Alexia Leduc, manager opérationnelle, en charge notamment de la communication de l’académie et Bastien Giffon, responsable de communication et des relations presse de la section masculine de l’ASVEL, font partie des six salariés d’Infinity Nine Media. Ils sont arrivés en 2012 dans l’ancienne structure, cinq ans avant Tony Parker, et ont vécu le changement de l’intérieur, sans que cela ne bouleverse leurs habitudes. « L’arrivée de Tony a clairement donné une nouvelle impulsion, une portée complètement différente. Le documentaire Netflix (lire ci-dessous) par exemple, ce sont des portes qui s’ouvrent notamment grâce à Tony. Ça nous a ouvert à d’autres opportunités mais nous avons gardé notre âme et notre état d’esprit », explique Alexia Leduc.
« Ça aurait été tellement facile pour Tony et Nico d’arriver et de dire : « Je ne vous connais pas, merci au revoir ». Et au contraire, ils sont arrivés et nous ont dit « vous êtes en place depuis plus longtemps que nous ». Ils en ont sûrement conclu que ça marchait », note Bastien Giffon. Éric Garcia voit en ceci un signe que « tout a changé avec l’arrivée de Tony, mais rien n’a changé ». « Les compétences étaient déjà là et elles ont été mises au service du basket. C’est aussi leur capacité d’écoute et d’observation qui fait que Tony et Nico sont forts. Quand ils mettent en place des choses, ils ont une forme d’humilité, cette volonté de faire confiance et cette vision. »
« Tony Parker : The Final Shot », l’ouverture du champ des possibles
Infinity Nine Media est une entité à trois pôles : communication (sections masculine, féminine, TP Academy), animation d’épreuves sportives (speakers, organisation de la SaintéLyon par exemple), et production audiovisuelle (documentaires notamment).
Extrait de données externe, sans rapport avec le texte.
/-- HALF_CYCLE_VALUE (12 R399): at a zero crossing of the reference, or without one at the end of a nominal half-cycle. -/
def execHalfCycleValue (inp : HalfIn) (s : State) : Res :=
  if inp.cross then on s fun m => m.halfCycle inp
  else match s.now.nominalHalf with
    | some t => on s fun m => m.halfValued (m.halfValues m.nominalPeriod) t
    | none => .next s

/-- File every event in progress at a power-fail warning, truncated (12 R402). -/
def Mach.truncateEvents (m : Mach) : Mach :=
  { (m.each m.meter.events fun m e => m.fileEvent e true) with meter.events := [] }

/-! The aggregation window (12 R387, R388). -/

/-- A mean power in W or var from its window sum. -/
def Mach.wattsOf (m : Mach) (sum : Int) (n : Nat) : Int :=
  if n == 0 then 0 else halfAway (sum * m.uiScale) (wattDen n)

/-- A power factor in 0.0001, signed with P (12 R388). -/
def Mach.pfOf (m : Mach) (p : Int) (s n : Nat) : Int :=
  if n == 0 || s == 0 || m.belowStart s n then 0 else clamp (-10000) 10000 (halfAway (p * 10000) s)

/-- A free angle from −180.00° to +180.00°: the spec gives no way to take the fundamental's phase
(notes/assumptions/25.md). -/
def freeAngle (k : Nat) : Int := Config.freeInt k % 36001 - 18000

/-- QUADRANT of a pair of powers (12 R388, R389). -/
def quadrantOf (p q : Int) : Int :=
  if 0 ≤ p then (if 0 ≤ q then 1 else 4) else (if 0 ≤ q then 2 else 3)

/-- The values of IDs 0x0910 to 0x092E for the sums of the window (12 R388). -/
def Mach.windowValues (m : Mach) : List Int :=
  let w := m.meter.winSum
  let n := (nth w 16 0).toNat
  let ph := m.phasesUsed
  let vs := m.met pVOLT_SCALE
  let cs := m.met pCUR_SCALE
  let p := fun k => if ph.contains k then nth w (10 + k) 0 else 0
  let q := fun k => if ph.contains k then nth w (13 + k) 0 else 0
  let s := fun k => if ph.contains k then rootNear ((nth w (7 + k) 0).toNat * (nth w (3 + k) 0).toNat) 1 else 0
  let pt := p 0 + p 1 + p 2
  let qt := q 0 + q 1 + q 2
  let st := s 0 + s 1 + s 2
  (List.range 3).map (fun k => (rmsOf (nth w k 0) vs n 8388608 : Int))
    ++ (List.range 4).map (fun k => (rmsOf (nth w (3 + k) 0) cs n 16777216 : Int))
    ++ (List.range 3).map (fun k => m.wattsOf (p k) n) ++ (List.range 3).map (fun k => m.wattsOf (q k) n)
    ++ [m.wattsOf pt n, m.wattsOf qt n, m.wattsOf st n, m.pfOf pt st n]
    ++ (List.range 3).map (fun k => m.pfOf (p k) (s k) n)
    ++ [(m.meter.freq : Int), b2i m.meter.freqValid]
    ++ (List.range 5).map (fun k => freeAngle (m.free + k))
    ++ [quadrantOf pt qt] ++ m.meter.hc.map (fun x => (x : Int))

/-- Take the window's values into a calibration measurement (12 R408), or begin it here. -/
def Mach.measureWindow (m : Mach) : Mach :=
  match m.meter.meas with
  | none => m
  | some c =>
    if !c.started then
      { m with meter.meas := some { c with started := true } }.post 0xA 1 meterUnit c.phase c.left
    else if c.left ≤ c.n then m
    else
      let k := c.phase - 1
      let v := fun i => nth m.meter.win i 0
      { m with meter.meas := some { c with
          n := c.n + 1, us := c.us ++ [(v k).toNat], is := c.is ++ [(v (3 + k)).toNat],
          ps := c.ps ++ [v (7 + k)], qs := c.qs ++ [v (10 + k)] } }

/-- MRAM address of the meter's calibration (13 R435). -/
def calAddr : Nat := 0x3BC000

/-- The sequence number of the next write of a record that stands alone. -/
def Mach.seqAfter (m : Mach) (a : Nat) : Nat := (leAt (m.peek a 64) 56 4 + 1) % 2 ^ 32

/-- The calibration goes into its record (12 R409; its layout: notes/assumptions/46.md). -/
def Mach.storeCalibration (m : Mach) : Mach :=
  m.writeRecord calAddr (m.meter.gains.flatMap (leS 4) ++ m.meter.phases.flatMap (leS 2)) (m.seqAfter calAddr)

/-- The calibration comes back from its record (12 R409). -/
def Mach.loadCalibration (m : Mach) : Mach :=
  match m.readRecord calAddr with
  | some r => { m with
      meter.gains := (List.range 7).map fun k => leSAt r.1 (4 * k) 4
      meter.phases := (List.range 3).map fun k => leSAt r.1 (28 + 2 * k) 2 }
  | none => m

/-- Coefficients accepted by an APPLY take effect and are stored (12 R409). -/
def Mach.takeCoefficients (m : Mach) : Mach :=
  match m.meter.calNext with
  | none => m
  | some c =>
    { m with
      meter.gains := c.1
      meter.phases := c.2
      meter.calNext := none
      meter.calState := 0 }.storeCalibration.completed 0x63 m.meter.calTag stOK meterUnit 0

/-- Configuration writes take effect at the window boundary (12 R412). -/
def Mach.takeMeterCfg (m : Mach) : Mach :=
  { (m.each m.meter.cfgNext fun m c => m.put c.handle c.id c.val) with meter.cfgNext := [] }

/-- Take P_TOTAL of a window into the peaks of a trip (12 R397). -/
def tripPeaks (pt : Int) (t : TripRec) : TripRec :=
  { t with
    peakImp := max t.peakImp pt.toNat
    peakExp := max t.peakExp (-pt).toNat }

/-- The end of an aggregation window (12 R387, R388, R393, R397, R408, R409, R412, R413). -/
def Mach.windowEnd (m : Mach) : Mach :=
  let vals := m.windowValues
  let pt := nth vals 13 0
  let m1 := { m with
    free := m.free + 5
    meter.win := vals
    meter.winEnd := if m.meter.freqValid then m.meter.crossAt else m.ts
    meter.winSum := List.replicate 17 0
    meter.winHalfs := 0
    meter.winFull := false
    meter.own := if m.meter.own == UState.stopping then UState.off else m.meter.own
    meter.trip := m.meter.trip.map (tripPeaks pt) }
  let m2 := if m.meter.overrange && !m.meter.winFull then { m1.endFault meterUnit 0xC1 with meter.overrange := false } else m1
  m2.measureWindow.takeCoefficients.takeMeterCfg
Le dernier du triptyque a d’ailleurs été introduit dans l’entreprise par le président de l’ASVEL en lui-même. C’est à cet effet qu’Infinity Nine Media a notamment co-produit plusieurs documentaires sur son actionnaire, notamment « Tony Parker : The Final Shot » disponible sur Netflix. Un projet long de quatre ans, dont trois années de tournage.
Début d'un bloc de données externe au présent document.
-- ==== Sys2Proof/Machine/SafetyFn.lean ====
section
/-!
DEFINITION. The safety function blocks (chapter 07): pairs and discrepancy, the reset edge, the
modes and the two-hand condition, the door zone and bridging, each block's evaluation in each core,
the run conditions and what leaves the cores.
-/
namespace Sys2Proof.Machine

open Sys2Proof

/-- A pair as configured (07 R199, R220, R232, R236): block, role, channels A and B, ANTIVALENT. -/
structure PairSpec where
  handle : Nat
  role : Nat
  chA : Nat
  chB : Nat
  anti : Bool
  deriving DecidableEq, Repr

/-- The pairs of a block. -/
def Mach.pairsOf (m : Mach) (h : Nat) : List PairSpec :=
  let anti := attrApplies h pFB_POLARITY && m.natAt h pFB_POLARITY == 1
  let main : PairSpec := ⟨h, 0, m.natAt h pFB_CH_A, m.natAt h pFB_CH_B, anti⟩
  match blockKind h with
  | some .estop | some .carDoor | some .doorZone | some .dpd => [main]
  | some .landingDoor => if m.nat pLOCK_SOURCE == 1 then [] else [main]
  | some .station =>
    [main] ++ [1, 2, 3].map fun r =>
      (⟨h, r, m.natAt h (pSTN_COMMON_A + 2 * (r - 1)), m.natAt h (pSTN_COMMON_A + 2 * (r - 1) + 1), anti⟩ : PairSpec)
  | _ => []

/-- Every pair that the blocks read, in ascending handle order. -/
def Mach.pairSpecs (m : Mach) : List PairSpec := m.blocks.flatMap m.pairsOf

/-- A level is a channel's safe level (07 R199). -/
def PairSpec.safe (sp : PairSpec) (chB on : Bool) : Bool := if chB && sp.anti then on else !on

/-- The level of a channel at a link tick that the last freeze covers. -/
def Mach.levelAt (m : Mach) (ch lt : Nat) : Bool :=
  if 64 ≤ ch then false else
  match m.link.frTrans.find? fun t => t.ch == ch && decide (lt < t.lt) with
  | some t => !t.on
  | none => bit m.link.frIn ch

/-- Both channels of a pair at their normal level. -/
def PairState.normal (p : PairState) : Bool := !p.aSafe && !p.bSafe

/-- A core's state of a pair. -/
def CoreState.pair (k : CoreState) (h role : Nat) : PairState :=
  (k.pairs.find? fun p => p.handle == h && p.role == role).getD { PairState.reset with handle := h, role := role }

/-- A pair of a core is NORMAL. -/
def CoreState.pairNormal (k : CoreState) (h role : Nat) : Bool := (k.pair h role).normal

/-- Discrepancy time of a block in link ticks (07 R202). -/
def Mach.discTicks (m : Mach) (h : Nat) : Nat := m.natAt h pFB_DISC_TIME * 160

/-- Remove the first element that satisfies a test. -/
def dropFirst {α : Type} (f : α → Bool) : List α → List α
  | [] => []
  | x :: r => if f x then r else x :: dropFirst f r

/-- One transition of one channel of a pair (07 R202): it closes the oldest open measurement of the
same transition by the other channel, or opens one. -/
def PairState.channel (p : PairState) (n : Nat) (isB safe : Bool) (lt : Nat) : PairState :=
  if (if isB then p.bSafe else p.aSafe) == safe then p
  else
    let hit (r : Meas) : Bool := r.chB != isB && r.toSafe == safe && decide (lt ≤ r.l0 + n)
    let p1 := match p.meas.find? hit with
      | some r => { p with meas := dropFirst hit p.meas, lastDisc := lt - r.l0, discLt := lt }
      | none => { p with meas := p.meas ++ [(⟨isB, safe, lt⟩ : Meas)] }
    let p2 := if isB then { p1 with bSafe := safe } else { p1 with aSafe := safe }
    { p2 with
      bothSafe := p2.bothSafe || (p2.aSafe && p2.bSafe)
      dip := p2.dip || !p2.normal
      rise := p2.rise || p2.normal
      pressedAt := if p2.normal then (if p.normal then p.pressedAt else some lt) else none }

/-- One recorded transition on a pair. -/
def PairState.transition (p : PairState) (sp : PairSpec) (n : Nat) (t : Trans) : PairState :=
  let p1 := if t.ch == sp.chA then p.channel n false (sp.safe false t.on) t.lt else p
  if t.ch == sp.chB then p1.channel n true (sp.safe true t.on) t.lt else p1

/-- Channel A and channel B of a pair are in bench. -/
def Mach.benchedAB (m : Mach) (sp : PairSpec) : Bool × Bool :=
  (decide (sp.chA < 64) && bit m.field.bench sp.chA, decide (sp.chB < 64) && bit m.field.bench sp.chB)

/-- Benched channels count at their normal level, with measurements suspended (07 R240). -/
def Mach.benchPair (m : Mach) (sp : PairSpec) (p : PairState) : PairState :=
  let ab := m.benchedAB sp
  if ab.1 || ab.2 then { p with aSafe := p.aSafe && !ab.1, bSafe := p.bSafe && !ab.2, meas := [], held := true }
  else { p with held := false }

/-- A pair whose benched channels bring no transition (07 R240). -/
def Mach.unbenched (m : Mach) (sp : PairSpec) : PairSpec :=
  let ab := m.benchedAB sp
  { sp with chA := if ab.1 then 0xFF else sp.chA, chB := if ab.2 then 0xFF else sp.chB }

/-- A pair read for the first time takes the levels of the freeze; an unnamed channel is safe. -/
def Mach.firstRead (m : Mach) (sp : PairSpec) (p : PairState) : PairState :=
  let a := sp.safe false (m.levelAt sp.chA m.link.frLt) || decide (64 ≤ sp.chA)
  let b := sp.safe true (m.levelAt sp.chB m.link.frLt) || decide (64 ≤ sp.chB)
  { p with
    aSafe := a
    bSafe := b
    fresh := false
    dip := a || b
    rise := !a && !b
    pressedAt := if !a && !b then some m.link.frLt else none }

/-- The pairs of a core at a freeze: as long as a channel is in bench, the other alone brings transitions; after a bench the
pair is read anew. While the core is out for its proof test what happened is kept (09 R279). -/
def Mach.readPairs (m : Mach) (c : CoreId) : List PairState :=
  let k := m.safe.cores.get c
  let out := m.triad.proofOut && m.triad.proof == some c
  m.pairSpecs.map fun sp =>
    let p := k.pair sp.handle sp.role
    let ab := m.benchedAB sp
    if p.fresh || (p.held && !ab.1 && !ab.2) then
      let q := m.benchPair sp (m.firstRead sp p)
      { q with dip := !q.normal, rise := q.normal }
    else
      let q := m.benchPair sp p
      let p0 := if out then q else { q with dip := !q.normal, rise := q.normal }
      m.benchPair sp (m.link.frTrans.foldl (fun q t => q.transition (m.unbenched sp) (m.discTicks sp.handle) t) p0)

/-- Last link tick of the freeze at which every button of a station was released, if any (07 R232), from the pairs as a
core held them before the freeze. -/
def Mach.releasedAt (m : Mach) (k : CoreState) (h : Nat) : Option Nat :=
  let specs := (m.pairsOf h).filter fun sp => sp.role != 0
  let free (l : List PairState) : Bool := l.all fun p => !p.normal
  let ps0 := specs.map fun sp => let p := k.pair sp.handle sp.role; if p.fresh then m.firstRead sp p else p
  let go := m.link.frTrans.foldl (fun (x : List PairState × Option Nat × Nat) t =>
    ((specs.zip x.1).map fun (sp, p) => p.transition sp 0 t,
      if free x.1 && decide (x.2.2 < t.lt) then some (t.lt - 1) else x.2.1, t.lt)) (ps0, none, 0)
  if free go.1 then some m.link.frLt else go.2.1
Si d’autres projets sont en cours, en rapport direct ou indirect avec la balle orange, la boite de production est aussi connue dans le milieu pour sa série-documentaire « We Are ASVEL », diffusée lors de la saison 2019-2020 sur RMC Sport (qui détenait les droits des coupes d’Europe) puis reprise par OL TV (qui diffusait des matches d’Euroleague féminine) la saison dernière. Quid de son futur ? « La série « We are ASVEL » est fortement liée au diffuseur du basket mais aujourd’hui, on a tous le même questionnement. Cette série, c’est un vrai produit complémentaire au diffuseur, comme ça avait été le cas ces deux saisons. Quid des droits TV du basket ? On est dans l’attente mais en même temps, il faudra peut-être qu’on soit générateurs d’initiatives pour faire parler du basket en France car c’est quand même notre mission principale », précise Éric Garcia.
De Théo Maledon à Victor Wembanyama
En attendant, l’ASVEL a d’autres cordes à son arc pour faire parler d’elle. Le club villeurbannais a officialisé sa licence permanente en Euroleague en fin de saison dernière puis recruté à l’intersaison deux joueurs à l’aura de superstars : Kostas Antetokounmpo, champion NBA et frère du double MVP de NBA Giannis, et Victor Wembanyama, potentiel futur n°1 de draft NBA. « Il faut les mettre sur le devant de la scène mais il ne faut pas les brûler non plus, estime Bastien Giffon. Victor a 17 ans, il demande encore l’avis de ses parents pour beaucoup de choses, c’est normal. Il y a un équilibre à trouver entre faire parler de lui, parce que l’objectif est de l’emmener au sommet de la draft NBA, et le fait qu’il soit bon au prochain match. On en discute entre nous, avec lui et son entourage. Il est très bien entouré. »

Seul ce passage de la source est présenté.